When the OED was conceived in 1857, the proposal that started the ball rolling declared that it should be “an historical monument, the history of a nation contemplated from one point of view.” Unlike its predecessors, the new dictionary should be descriptive rather than prescriptive, including all the words of the language, current and archaic, high-blown and vulgar.
It should trace their shifting meanings over the centuries, and always — crucially — support its assertions with the evidence of published quotations.
But how to do this? To find, for every word in English, its earliest appearance along with the moments when it branches into a new sense? An editor was appointed and a list of likely texts for inspection drawn up, but the real work had yet to be assigned.
Ahead lay millions of hours of reading and mulling, logging any word that seemed unusual or used in a distinctive way.
For this, the general public would be enlisted: The OED would be a crowdsourced project. Appeals were issued far and wide, with The NYT remarking wryly that readers with “any superfluity of words about them” should contact the British Philological Society.
In fact, those who volunteered to read for the new dictionary would be given somewhat clearer guidance, particularly when responsibility for the project passed to the greatest and longest-serving of the Dictionary’s editors, an irrepressible autodidact by the name of James Murray.
Potential contributors were asked to “make a quotation for every word that strikes you as rare, obsolete, old-fashioned, new, peculiar or used in a peculiar way.”
Each should be written out on its own paper slip, 6 by 4 inches or a half-sheet of notepaper, along with the text (plus date and edition) in which the quotation appeared.
All slips should be returned to Murray and his sub-editors working from their “Scriptorium,” an ice-cold shed in the back garden of Murray’s house on the outskirts of Oxford.
This was a perfectly sensible plan until things turned sprawly. When Murray took the reins in 1879 he estimated that the OED would be completed within a decade.
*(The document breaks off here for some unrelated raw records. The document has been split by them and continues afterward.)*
-- ==== Sys2Proof/Tests/Slice0.lean ====
section
/-! SUPPORT. The model's own tests: words written out from the spec's encodings, one-step results from the tables of
spec/95_test_vectors.md and the examples of the rules, and for every statement with hypotheses a state and operands that meet
them all together (`witness_…`). -/
namespace Sys2Proof.Tests
open Sys2Proof Sys2Proof.Machine

/-! ## Helpers -/

/-- A packet of the given bytes. -/
def packet (bs : List Byte) : State :=
  { State.reset with buf := cellsAt 0 bs, len := BitVec.ofNat 32 bs.length, valid := true }

/-- The start state of the rows of 95_test_vectors.md 2.1. -/
def header (b0 b1 : Byte) : State :=
  packet ([b0, b1, 0xAA#8, 0xBB#8, 0xCC#8, 0xDD#8, 0xEE#8, 0xFF#8, 0x11#8, 0x22#8, 0x33#8, 0x44#8] ++ List.replicate 64 0x00#8)

/-- A packet of byte 0, eleven zero bytes and `rest`. -/
def packet0 (b0 : Byte) (rest : List Byte) : State := packet (b0 :: List.replicate 11 0x00#8 ++ rest)

/-- A block whose latch is set. -/
def latched : State := { packet0 0x80#8 [] with fault := true, fcause := 0x8#4 }

/-- The response of a step. -/
def answer : Host.Outcome State Fault Refusal → Option Response
  | .next t => t.replies.getLast?
  | .fault _ => none
  | .refused _ => none

/-- The first `n` bytes after a step. -/
def bytesAfter (n : Nat) : Host.Outcome State Fault Refusal → List Byte
  | .next t => t.bytes 0 n
  | .fault _ => []
  | .refused _ => []

/-- `LEN`, `VALID`, `FAULT`, `FCAUSE` after a step. -/
def elementsAfter : Host.Outcome State Fault Refusal → Option (Word × Bool × Bool × BitVec 4)
  | .next t => some (t.len, t.valid, t.fault, t.fcause)
  | .fault _ => none
  | .refused _ => none

/-- The 12 bytes P12 of 95_test_vectors.md 2.5. -/
def p12 : List Byte := [0x80#8, 0x08#8, 0x04#8, 0xD2#8, 0x00#8, 0x00#8, 0x16#8, 0x2E#8, 0x00#8, 0xBC#8, 0x61#8, 0x4E#8]

/-- The 29 bytes PK of 95_test_vectors.md P2. -/
def pk : List Byte :=
  [0x91#8, 0x60#8, 0x12#8, 0x34#8, 0xDE#8, 0xAD#8, 0xBE#8, 0xEF#8, 0x01#8, 0x02#8, 0x03#8, 0x04#8] ++
  [0xCA#8, 0xFE#8, 0xBA#8, 0xBE#8] ++ [0xBE#8, 0xDE#8, 0x00#8, 0x01#8, 0x10#8, 0xAA#8, 0xBB#8, 0x00#8] ++
  [0x48#8, 0x65#8, 0x6C#8, 0x6C#8, 0x6F#8]

/-! ## WellFormed: ill-formed terms are refused -/

/-- A list of 16 entries cannot be expressed (41_csrc.md R151). -/
theorem test_wellFormed_refuses_16_entries : Instr.wellFormed (.wrcsrc (List.replicate 16 0#32)) = false := by decide

theorem test_wellFormed_accepts_15_entries : Instr.wellFormed (.wrcsrc (List.replicate 15 0#32)) = true := by decide

/-- A length of 2^32 does not fit `A32` (30_encoding.md R85). -/
theorem test_wellFormed_refuses_long_load : Instr.wellFormed (.load (List.replicate 4294967296 0x00#8)) = false := by
  simp only [Instr.wellFormed, List.length_replicate]; decide

theorem test_wellFormed_refuses_long_xput : Instr.wellFormed (.xput 0#16 (List.replicate 4294967296 0x00#8)) = false := by
  simp only [Instr.wellFormed, List.length_replicate]; decide

/-! ## Decoding: words written out from 30_encoding.md R82, R84, R87 (`OPC RSV A16 A32`) -/

theorem test_decode_lifecycle :
    decodeCommand (0b00000001#8 ++ 0b00000000#8 ++ 0x0000#16 ++ 0x00000034#32) [] = .ok (.alloc 52#32) ∧
    decodeCommand 0x0200000000000002#64 [0xAB#8, 0xCD#8] = .ok (.load [0xAB#8, 0xCD#8]) ∧
    decodeCommand 0x0300000000000000#64 [] = .ok .ser ∧
    decodeCommand 0x0400000000000000#64 [] = .ok .free := by decide

theorem test_decode_reads :
    decodeCommand (0b00010000#8 ++ 0b00000000#8 ++ 0x0000#16 ++ 0x00000000#32) [] = .ok .rdv ∧
    decodeCommand 0x1100000000000000#64 [] = .ok .rdp ∧
    decodeCommand 0x1200000000000000#64 [] = .ok .rdx ∧
    decodeCommand 0x1300000000000000#64 [] = .ok .rdcc ∧
    decodeCommand 0x1400000000000000#64 [] = .ok .rdm ∧
    decodeCommand 0x1500000000000000#64 [] = .ok .rdpt ∧
    decodeCommand 0x1600000000000000#64 [] = .ok .rdseq ∧
    decodeCommand 0x1700000000000000#64 [] = .ok .rdts ∧
    decodeCommand 0x1800000000000000#64 [] = .ok .rdssrc := by decide

theorem test_decode_writes :
    decodeCommand (0b00100000#8 ++ 0b00000000#8 ++ 0x0000#16 ++ 0b00000000000000000000000000000011#32) [] = .ok (.wrv 3#2) ∧
    decodeCommand 0x2100000000000000#64 [] = .ok .setp ∧
    decodeCommand 0x2200000000000000#64 [] = .ok .setx ∧
    decodeCommand 0x2300000012345678#64 [] = .ok (.wrcc 0x12345678#32) ∧
    decodeCommand 0x2400000000000000#64 [] = .ok .setm ∧
    decodeCommand 0x2500000000000060#64 [] = .ok (.wrpt 96#7) ∧
    decodeCommand 0x260000000000FFFE#64 [] = .ok (.wrseq 65534#16) ∧
    decodeCommand 0x2700000001020304#64 [] = .ok (.wrts 0x01020304#32) ∧
    decodeCommand 0x2800000080000001#64 [] = .ok (.wrssrc 0x80000001#32) := by decide

theorem test_decode_clears :
    decodeCommand (0b00110001#8 ++ 0b00000000#8 ++ 0x0000#16 ++ 0x00000000#32) [] = .ok .clrp ∧
    decodeCommand 0x3200000000000000#64 [] = .ok .clrx ∧
    decodeCommand 0x3400000000000000#64 [] = .ok .clrm := by decide

/-- 95_test_vectors.md 2.2, rows 1 and 3: entry bytes most significant first. -/
theorem test_decode_csrc :
    decodeCommand (0b00011001#8 ++ 0b00000000#8 ++ 0x0000#16 ++ 0x00000000#32) [] = .ok .rdcsrc ∧
    decodeCommand 0x2900000000000002#64 [0xDE#8, 0xAD#8, 0xBE#8, 0xEF#8, 0x00#8, 0x00#8, 0x00#8, 0x01#8] =
      .ok (.wrcsrc [0xDEADBEEF#32, 1#32]) := by decide

theorem test_decode_derived :
    decodeCommand (0b01000000#8 ++ 0b00000000#8 ++ 0x0000#16 ++ 0x00000000#32) [] = .ok .hlen ∧
    decodeCommand 0x4100000000000000#64 [] = .ok .plen ∧
    decodeCommand 0x4200000000000000#64 [] = .ok .pview := by decide

/-- 95_test_vectors.md P1, step 12. -/
theorem test_decode_extension :
    decodeCommand (0b01010000#8 ++ 0b00000000#8 ++ 0x0000#16 ++ 0x00000000#32) [] = .ok .xprof ∧
    decodeCommand 0x5100000000000000#64 [] = .ok .xview ∧
    decodeCommand 0x520011D700000007#64 [1#8, 2#8, 3#8, 4#8, 5#8, 6#8, 7#8] =
      .ok (.xput 4567#16 [1#8, 2#8, 3#8, 4#8, 5#8, 6#8, 7#8]) := by decide

/-- 95_test_vectors.md 2.6: the illegal words, each with its reason. -/
theorem test_decode_illegal :
    decodeWord 0x2000000000000004#64 = .error .operandRange ∧
    decodeWord 0x2500000000000080#64 = .error .operandRange ∧
    decodeWord 0x2600000000010000#64 = .error .operandRange ∧
    decodeWord 0x2900000000000010#64 = .error .operandRange ∧
    decodeWord 0x1000000000000001#64 = .error .nonzeroA32 ∧
    decodeWord 0x1001000000000000#64 = .error .nonzeroRSV ∧
    decodeWord 0x2100000100000000#64 = .error .nonzeroA16 ∧
    decodeWord 0x0000000000000000#64 = .error .unknownOpcode ∧
    decodeWord 0x3000000000000000#64 = .error .unknownOpcode ∧
    decodeWord 0x3300000000000000#64 = .error .unknownOpcode ∧
    decodeWord 0xFF00000000000000#64 = .error .unknownOpcode := by decide

/-- A `DIN` of another length than R85 gives is no command. -/
theorem test_decode_dinLength :
    decodeCommand 0x2900000000000002#64 [0x00#8] = .error .dinLength ∧
    decodeCommand 0x1000000000000000#64 [0x00#8] = .error .dinLength := by decide

/-- The words of 95_test_vectors.md P1 steps 9 and 11, and of 2.4. -/
theorem test_encode :
    encode (.wrts 5678#32) = (0x270000000000162E#64, []) ∧
    encode (.wrcsrc [12#32, 13#32]) =
      (0x2900000000000002#64, [0x00#8, 0x00#8, 0x00#8, 0x0C#8, 0x00#8, 0x00#8, 0x00#8, 0x0D#8]) ∧
    encode (.xput 0x1234#16 [0xA1#8]) = (0x5200123400000001#64, [0xA1#8]) := by decide

/-- The entry point of the host's checks: the word alone, and a word whose `DIN` bytes are above it or zero. -/
theorem test_decodeTableWord :
    decodeTableWord 64 0x2000000000000002 = some (.wrv 2#2) ∧
    decodeTableWord 64 0x5200123400000002 = some (.xput 0x1234#16 [0x00#8, 0x00#8]) ∧
    decodeTableWord 80 0xBBAA5200123400000002 = some (.xput 0x1234#16 [0xAA#8, 0xBB#8]) ∧
    decodeTableWord 64 0x2000000000000004 = none := by decide

/-- The examples of 30_encoding.md R92, and a pseudo-command of R93 with and without a legal operand. -/
theorem test_assemble :
    assemble "ALLOC 52\nWRV 3\nWRCSRC [12 13]   ; n = 2\nXPUT 4567, [01 02 03 04 05 06 07]\nRDSEQ\nPUTP 0" =
      some [.alloc 52#32, .wrv 3#2, .wrcsrc [12#32, 13#32], .xput 4567#16 [1#8, 2#8, 3#8, 4#8, 5#8, 6#8, 7#8], .rdseq, .clrp] ∧
    assemble "PUTX 2" = none := by decide

/-! ## Fixed-header fields: 95_test_vectors.md 2.1 -/

theorem test_rdv : answer (exec .rdv (header 0xA5#8 0x00#8)) = some ⟨.ok, 2#32, []⟩ := by decide
theorem test_rdp : answer (exec .rdp (header 0xA5#8 0x00#8)) = some ⟨.ok, 1#32, []⟩ := by decide
theorem test_rdx : answer (exec .rdx (header 0x5A#8 0x00#8)) = some ⟨.ok, 1#32, []⟩ := by decide
theorem test_rdcc : answer (exec .rdcc (header 0x5A#8 0x00#8)) = some ⟨.ok, 10#32, []⟩ := by decide
theorem test_rdm : answer (exec .rdm (header 0x00#8 0xE0#8)) = some ⟨.ok, 1#32, []⟩ := by decide
theorem test_rdpt : answer (exec .rdpt (header 0x00#8 0xE0#8)) = some ⟨.ok, 96#32, []⟩ := by decide
theorem test_rdseq : answer (exec .rdseq (header 0x00#8 0x00#8)) = some ⟨.ok, 43707#32, []⟩ := by decide
theorem test_rdts : answer (exec .rdts (header 0x00#8 0x00#8)) = some ⟨.ok, 3437096703#32, []⟩ := by decide
theorem test_rdssrc : answer (exec .rdssrc (header 0x00#8 0x00#8)) = some ⟨.ok, 287454020#32, []⟩ := by decide

theorem test_wrv : (bytesAfter 2 (exec (.wrv 2#2) (header 0x3F#8 0x00#8))) = [0xBF#8, 0x00#8] := by decide
theorem test_setp : (bytesAfter 2 (exec .setp (header 0xDF#8 0x00#8))) = [0xFF#8, 0x00#8] := by decide
theorem test_clrp : (bytesAfter 2 (exec .clrp (header 0xFF#8 0x00#8))) = [0xDF#8, 0x00#8] := by decide
theorem test_setx : (bytesAfter 2 (exec .setx (header 0xE0#8 0x00#8))) = [0xF0#8, 0x00#8] := by decide
theorem test_clrx : (bytesAfter 2 (exec .clrx (header 0xFF#8 0x00#8))) = [0xEF#8, 0x00#8] := by decide
theorem test_wrcc : (bytesAfter 2 (exec (.wrcc 10#32) (header 0x85#8 0x00#8))) = [0x8A#8, 0x00#8] := by decide
theorem test_wrcc_masked : (bytesAfter 2 (exec (.wrcc 0x12345678#32) (header 0x85#8 0x00#8))) = [0x88#8, 0x00#8] := by decide
theorem test_setm : (bytesAfter 2 (exec .setm (header 0x00#8 0x7F#8))) = [0x00#8, 0xFF#8] := by decide
theorem test_clrm : (bytesAfter 2 (exec .clrm (header 0x00#8 0xFF#8))) = [0x00#8, 0x7F#8] := by decide
theorem test_wrpt : (bytesAfter 2 (exec (.wrpt 8#7) (header 0x00#8 0x80#8))) = [0x00#8, 0x88#8] := by decide
theorem test_wrseq : bytesAfter 5 (exec (.wrseq 0x0102#16) (header 0x00#8 0x00#8)) =
    [0x00#8, 0x00#8, 0x01#8, 0x02#8, 0xCC#8] := by decide
theorem test_wrts : bytesAfter 9 (exec (.wrts 0x01020304#32) (header 0x00#8 0x00#8)) =
    [0x00#8, 0x00#8, 0xAA#8, 0xBB#8, 0x01#8, 0x02#8, 0x03#8, 0x04#8, 0x11#8] := by decide
theorem test_wrssrc : bytesAfter 13 (exec (.wrssrc 0x80000001#32) (header 0x00#8 0x00#8)) =
    [0x00#8, 0x00#8, 0xAA#8, 0xBB#8, 0xCC#8, 0xDD#8, 0xEE#8, 0xFF#8, 0x80#8, 0x00#8, 0x00#8, 0x01#8, 0x00#8] := by decide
He was off by 40 years. Murray would not see further than the letter “T,” expiring as he did on a summer’s day in 1915, soon after writing his last definition, “twilight.”
In 1928, at a dinner to celebrate the work’s completion, prime minister Stanley Baldwin began his oration by running through the OED’s vital statistics: its 15,000 pages, its 178 miles of type, its 400,000 main entries supported by two million illustrative quotations. “Perhaps before I begin, I may make a confession,” he deadpanned. “I have not read it.”
Now Sarah Ogilvie in her new book, “The Dictionary People” has provided a sprightly, elegant tribute to the ordinary readers, the “word nerds”, who made up the bulk of the OED’s work force, largely unpaid and unsung, filling in millions of slips in their spare time.